Catalogs

PyIceberg currently has native support for REST, Hive and Glue.

There are three ways to pass in configuration:

  • Using the ~/.pyiceberg.yaml configuration file
  • Through environment variables
  • By passing in credentials through the CLI or the Python API

The configuration file is recommended since that's the most transparent way. If you prefer environment configuration:

export PYICEBERG_CATALOG__DEFAULT__URI=thrift://localhost:9083

The environment variable picked up by Iceberg starts with PYICEBERG_ and then follows the yaml structure below, where a double underscore __ represents a nested field.
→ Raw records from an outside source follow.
-- ==== Sys2Proof/Certificates/Slice0/Obligations.lean ====
section
/-! DEFINITION. The statements for the provers. Each command statement has a next state as its conclusion and says its
frame by naming the blocks that may differ: `t = { s with a := t.a, b := t.b }` says that every other field of the
state is as before. -/

open Sys2Proof Sys2Proof.Machine

/-! ### The queue -/

/-- A step takes the command at the front of the queue and runs it with the queue's rest. -/
def Obligations.StepTakesTheFrontCommand : Prop :=
  ∀ (c : Instr) (rest : List Instr) (s : State), s.pending = c :: rest → step s = exec c { s with pending := rest }

/-- Every command completes in every state, and no command touches the queue. While a reset is applied every command
but UPSET, the steps of the walk and the rows of the resets changes nothing (R180, R198, R203; that a reset stops every
timer and every work in flight but the walk is log entry 12, and that a PIN reset row changes nothing then is log entry
15). A command that stands for no event in the state changes nothing either, as the model chooses (log entry 14): the
end of a reset that is not applied, the expiry of a timer that does not run, a cycle start while a cycle is under way
or none waits, a completion of no cycle, walk or copy, a walk or copy step with none in hand or no entry left, a
transmit start during an attempt, the end of no attempt, 11 recessive bits at a port that is not BUS_OFF, and an
ill-formed upset or frame. A WRITE row of field 0 is the entry reset, and a STATUS_READ row of page 0, line 0 the
capture. -/
def Obligations.EveryCommandCompletesAndNonEventsChangeNothing : Prop :=
  (∀ (c : Instr) (s : State), ∃ t, exec c s = .next t ∧ t.pending = s.pending) ∧
  (∀ (c : Instr) (s : State), s.resetApplied ≠ none → match c with
    | .powerOnReset | .resetEnd _ _ | .upset _ | .walkEntryTest | .walkCompletion => True
    | _ => exec c s = .next s) ∧
  (∀ (c : Instr) (s : State),
    let noWalkEntry : Prop := ∀ k pos seen, s.tables.walk = .running k pos seen → 559 ≤ pos
    let noWalk : Prop := ∀ k pos seen, s.tables.walk ≠ .running k pos seen
    let noEvent : Prop := match c with
      | .resetEnd _ _ => s.resetApplied = none
      | .upset e => e.wf = false
      | .frameReceived _ f => 8 < f.data.length
      | .deadlineExpiry r => (s.intake.streams.get r).deadline = .stopped
      | .holdExpiry r => (s.intake.streams.get r).hold = .stopped
      | .fillInExpiry => s.intake.fillIn = .stopped
      | .splitCycleStart => s.split.cycle ≠ none ∨ s.split.waiting = none
      | .splitCycleCompletion => s.split.cycle = none
      | .crankTimerExpiry => s.regime.crankT = .stopped
      | .syncTimerExpiry => s.regime.syncT = .stopped
      | .clutchTimerExpiry => s.regime.clutchT = .stopped
      | .retryTimerExpiry => s.regime.retryT = .stopped
      | .minRunExpiry => ∀ period, s.regime.minRun ≠ .running period
      | .walkEntryTest => noWalkEntry
      | .walkCompletion => noWalk
      | .copyEntryCarry => ∀ p, s.tables.copy = some p → 559 ≤ p
      | .copyCompletion => s.tables.copy = none
      | .transmitStart p => (s.ports.port.get p).attempt ≠ none
      | .transmissionCompletion p | .arbitrationLost p | .transmitError p _ => (s.ports.port.get p).attempt = none
      | .elevenRecessiveBitsSeen p | .busOffRecovery p => (s.ports.port.get p).error ≠ .busOff
      | .editWindowExpiry q => (s.mgmt.get q).window = .stopped
      | _ => False
    noEvent → exec c s = .next s) ∧
  (∀ (q : Requester) (tag : Byte) (bank : BankSel) (name : TableName) (index : Byte) (value : Value24) (s : State),
    exec (.write q tag bank name index 0 value) s = exec (.entryReset q tag bank name index value) s) ∧
  (∀ (q : Requester) (tag : Byte) (table : Nibble) (s : State),
    exec (.statusRead q tag table 0 0) s = exec (.statusCapture q tag table) s)

/-! ### Resets -/

/-- R3, R24: the 54 parameters with their ranges, power-on defaults and indices, the breakpoints and thresholds at
their places in the walk order, and the Table Store after POWER_ON reset. -/
def Obligations.PowerOnResetTables : Prop :=
  (paramRows.map fun r => (r.lo, r.hi, r.dflt)) =
    [
      (0, 600, 600), (0, 600, 300), (0, 400, 250), (-100, 0, -50), (0, 400, 200), (-400, 0, -200),
      (700, 1000, 920), (700, 1000, 900), (0, 2000, 50), (0, 2000, 0), (1, 100, 10), (0, 1000, 0), (0, 50, 20),
      (2, 12, 2), (2, 10, 2), (1, 1000, 50), (0, 999, 20), (1, 50, 5)] ++
    [
      (1, 1000, 100), (0, 1000, 250), (0, 1000, 120), (600, 3000, 900), (500, 2900, 850), (300, 1500, 700),
      (0, 200, 90), (200, 5000, 1200), (1, 5, 3), (0, 10000, 2000), (10, 300, 50), (1, 20, 3), (100, 5000, 800),
      (0, 30000, 4000), (50, 2000, 300), (0, 600, 400), (5, 1000, 30), (0, 2000, 100)] ++
    [
      (5, 1000, 60), (0, 2000, 500), (5, 1000, 30), (0, 2000, 50), (5, 1000, 30), (0, 2000, 50), (5, 1000, 60),
      (0, 2000, 100), (5, 1000, 60), (0, 2000, 100), (5, 50, 10), (0, 2047, 288), (0, 2047, 289), (0, 2047, 290),
      (0, 2047, 424), (0, 2047, 1520), (0, 2047, 1521), (0, 1, 0)] ∧
  (∀ w : WorkingParams, (List.range 54).map w.at = [
      w.demPosCap, w.demNegCap, w.engHiCap, w.engLoCap, w.motHiCap, w.motLoCap, w.etaMot, w.etaGen, w.pDisFb,
      w.pChgFb, w.engStep, w.fallbackShare, w.bandHyst, w.nSpeedBp, w.nDemandBp, w.eOn, w.eOff, w.onDwell,
      w.offDwell, w.socFloor, w.socZoneFloor, w.lockSpeedMin, w.unlockSpeed, w.idleConfirm, w.crankReserve,
      w.crankTimeout, w.crankAttemptsMax, w.retryWait, w.syncWindow, w.syncConfirm, w.syncTimeout, w.minRun,
      w.clutchTimeout, w.clutchLockCapacity, w.demandDeadline, w.demandHold, w.batteryDeadline, w.batteryHold,
      w.inverterDeadline, w.inverterHold, w.engineDeadline, w.engineHold, w.clutchDeadline, w.clutchHold,
      w.brakeDeadline, w.brakeHold, w.fillPeriod, w.idEngineCmd, w.idInverterCmd, w.idClutchCmd, w.idBrakeShare,
      w.idSplitReport, w.idWatchNotice, w.reportEnable]) ∧
  (∀ (w : WorkingParams) (r : Role), (w.deadlineOf r, w.holdOf r) = match r with
    | .demand => (w.at 34, w.at 35) | .battery => (w.at 36, w.at 37) | .inverter => (w.at 38, w.at 39)
    | .engine => (w.at 40, w.at 41) | .clutch => (w.at 42, w.at 43) | .brake => (w.at 44, w.at 45)) ∧
  (∀ w : WorkingParams, (∀ i, i < 12 → w.speedBp i = w.at (54 + i)) ∧ (∀ j, j < 10 → w.demandBp j = w.at (66 + j)) ∧
    w.t1 = w.at 76 ∧ w.t2 = w.at 77 ∧ w.t3 = w.at 78) ∧
  (∀ s : State, ∃ t, exec .powerOnReset s = .next t ∧
    (∀ b p, p < 559 → (t.tables.bank b).entryAt p = .failing) ∧
    (∀ i : Fin 47, t.tables.forward[i] = .passing
      (match i.val with
      | 0 => ⟨true, .portU, 0x110, .consume, some .demand⟩
      | 1 => ⟨true, .portU, 0x180, .consumePass, some .battery⟩
      | 2 => ⟨true, .portU, 0x1A0, .consume, some .brake⟩
      | 3 => ⟨true, .portD, 0x210, .consumePass, some .inverter⟩
      | 4 => ⟨true, .portD, 0x220, .consumePass, some .engine⟩
      | 5 => ⟨true, .portD, 0x230, .consume, some .clutch⟩
      | _ => ⟨false, .portU, 0, .pass, none⟩)) ∧
    t.tables.portDefaults = .passing ⟨.pass, .pass⟩ ∧
    (∀ i : Fin 16, t.tables.watch[i] = .passing ⟨false, .soc, .above, 0, 0, 0, .notify, 0⟩) ∧
    (∀ i : Fin 12, t.tables.faultMap[i] = .passing
      (match i.val with
      | 0 => ⟨⟨true, true, true, true⟩, .safe, .auto⟩
      | 1 => ⟨⟨false, false, false, false⟩, .none, .auto⟩
      | 2 => ⟨⟨false, true, true, false⟩, .limpEngine, .manual⟩
      | 3 => ⟨⟨true, false, false, false⟩, .limpMotor, .manual⟩
      | 4 => ⟨⟨false, false, false, true⟩, .limpMotor, .manual⟩
      | 5 => ⟨⟨false, false, true, false⟩, .none, .auto⟩
      | 6 => ⟨⟨false, true, true, false⟩, .limpEngine, .manual⟩
      | 7 => ⟨⟨true, false, false, false⟩, .limpMotor, .manual⟩
      | 8 => ⟨⟨false, true, true, false⟩, .limpEngine, .auto⟩
      | 9 => ⟨⟨false, false, false, true⟩, .limpMotor, .manual⟩
      | 10 => ⟨⟨false, false, false, false⟩, .limpMotor, .manual⟩
      | _ => ⟨⟨true, true, true, true⟩, .safe, .auto⟩)) ∧
    t.tables.selector = .bankA ∧ t.tables.verifiedA = false ∧ t.tables.verifiedB = false ∧ t.tables.walk = .idle ∧
    t.tables.walkedBank = .bankA ∧ t.tables.copy = none ∧ t.tables.swapPending = false ∧
    (∀ p, p < 54 → t.tables.wp.at p = (paramRows.getD p ⟨0, 0, 0⟩).dflt) ∧
    (∀ i, t.tables.wp.speedBp i = if i = 1 then 7000 else 0) ∧
    (∀ j, t.tables.wp.demandBp j = if j = 1 then 600 else 0) ∧
    t.tables.wp.t1 = 300 ∧ t.tables.wp.t2 = 500 ∧ t.tables.wp.t3 = 700 ∧
    t.tables.cellFault = ⟨false, .bankA, 0, 0, 0⟩ ∧ t.resetApplied = some .powerOn ∧
    t.strapId = s.strapId ∧ t.strapRate = s.strapRate ∧ t.freeIx = s.freeIx)
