/-- A latch that meets a failing entry names the first. -/
theorem Bank.latchFailure_some (x : Bank) (p : Nat) (hp : p < 79) (hf : x.entryAt p = .failing)
    (hpre : ∀ p', p' < p → x.entryAt p' ≠ .failing) :
    x.latchFailure = some ⟨(tableAt p).1, (tableAt p).2, .check⟩ := by
  unfold Bank.latchFailure
  rw [firstFailing_eq_some _ 0 p (by rw [x.entryAt_latched _ hp, hf])
    (fun q hq => by rw [x.entryAt_latched _ (by omega)]; simpa using hpre q hq)]
  simp

theorem Bank.latched_at (x : Bank) (p : Nat) (hp : p < 79) : x.latched.at p = (x.entryAt p).firstField := by
  simp [WorkingParams.at, Bank.latched, hp]

/-- A walk that has tested all 559 entries goes no further. -/
theorem TableStore.walkOn_done (n : Nat) (t : TableStore) (k : WalkKind) (seen : List Int)
    (h : t.walk = .running k 559 seen) : TableStore.walkOn n t = t := by
  induction n with
  | zero => rfl
  | succ n ih =>
    simp only [TableStore.walkOn, h]
    have : t.walkStep = t := by simp [TableStore.walkStep, h]
    rw [this, ih]

/-- A swap changes of the Regime Controller its counts only, and raises no attempt count. -/
theorem State.takeSwap_regime (s : State) : ∃ a w u, a ≤ s.regime.attempts ∧
    s.takeSwap.regime = { s.regime with attempts := a, want := w, unwant := u } := by
  unfold State.takeSwap
  simp only
  split
  · exact ⟨_, _, _, le_refl _, rfl⟩
  · exact ⟨_, _, _, Nat.min_le_left _ _, rfl⟩

/-- The regime a cycle start leaves is the settled one, but for the counts a swap taken at it changes. -/
theorem State.startCycle_regime (s : State) (k : CycleKind) :
    let r := s.regime.settle s.tables.wp s.settleInputs
    ∃ a w u, (s.startCycle k).regime = { r with attempts := a, want := w, unwant := u } ∧ a ≤ r.attempts ∧
      (s.tables.swapPending = false → (s.startCycle k).regime = r) := by
  unfold State.startCycle State.swapAtStart
  simp only [State.setSplit_regime, State.updateLimits, State.readWatchTable, State.setLimits_regime,
    State.setWatch_regime]
  split
  · next h =>
    obtain ⟨a, w, u, ha, hr⟩ := State.takeSwap_regime
      (s.setSplit { s.split with waiting := none }).settle
    exact ⟨a, w, u, hr, ha, fun hs => by
      have : s.tables.swapPending = true := h.1
      rw [hs] at this; cases this⟩
  · exact ⟨_, _, _, rfl, le_refl _, fun _ => rfl⟩

/-! ### Acceptance (R31, R38, R45) -/

theorem State.storeFrame_frame (s : State) (r : Role) (d : List Byte) :
    s.storeFrame r d = { s with intake := (s.storeFrame r d).intake, faults := (s.storeFrame r d).faults } := by
  unfold State.storeFrame
  simp only
  split <;> rfl

theorem State.storeFrame_intake (s : State) (r : Role) (d : List Byte) :
    (s.storeFrame r d).intake = { s.intake.store r d with
      streams := s.intake.streams.set r (acceptedMeta s.tables.wp r (s.intake.streams.get r) d)
      fillIn := if r = .demand then .stopped else s.intake.fillIn } := by
  unfold State.storeFrame
  simp only
  split <;> rfl

/-- What handing on an acceptance may change. -/
theorem State.handAcceptance_frame (s : State) (r : Role) :
    s.handAcceptance r = { s with
      split := (s.handAcceptance r).split, limits := (s.handAcceptance r).limits
      regime := (s.handAcceptance r).regime, faults := (s.handAcceptance r).faults
      watch := (s.handAcceptance r).watch, freeIx := (s.handAcceptance r).freeIx } := by
  cases r <;> simp only [State.handAcceptance]
  · rfl
  · unfold State.handBattery; simp only [State.handFlag]; split <;> rfl
  · unfold State.handInverter; simp only [State.handFlag]; split <;> rfl
  · unfold State.handEngine; simp only [State.handFlag]; split <;> rfl
  · unfold State.handClutch; simp only [State.handFlag]; split <;> rfl
  · rfl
For the FileIO there are several configuration options available:

Key Example Description
s3.endpoint https://10.0.19.25/ Configure an alternative endpoint of the S3 service for the FileIO to access. This could be used to use S3FileIO with any s3-compatible object storage service that has a different endpoint, or access a private S3 endpoint in a virtual private cloud.
s3.access-key-id admin Configure the static secret access key used to access the FileIO.
s3.secret-access-key password Configure the static session token used to access the FileIO.
s3.signer bearer Configure the signature version of the FileIO.
adlfs.endpoint http://127.0.0.1/ Configure an alternative endpoint of the ADLFS service for the FileIO to access. This could be used to use FileIO with any adlfs-compatible object storage service that has a different endpoint (like azurite).
adlfs.account-name devstoreaccount1 Configure the static storage account name used to access the FileIO.
adlfs.account-key Eby8vdM02xNOcqF... Configure the static storage account key used to access the FileIO.

REST Catalog

catalog:
  default:
    uri: http://rest-catalog/ws/
    credential: t-1234:secret

  default-mtls-secured-catalog:
    uri: https://rest-catalog/ws/
    ssl:
      client:
        cert: /absolute/path/to/client.crt
        key: /absolute/path/to/client.key
      cabundle: /absolute/path/to/cabundle.pem

Hive Catalog

catalog:
  default:
    uri: thrift://localhost:9083
    s3.endpoint: http://localhost:9000
    s3.access-key-id: admin
    s3.secret-access-key: password

Glue Catalog

If you want to use AWS Glue as the catalog, you can use the last two ways to configure the pyiceberg and refer How to configure AWS credentials to set your AWS account credentials locally.

catalog:
  default:
    type: glue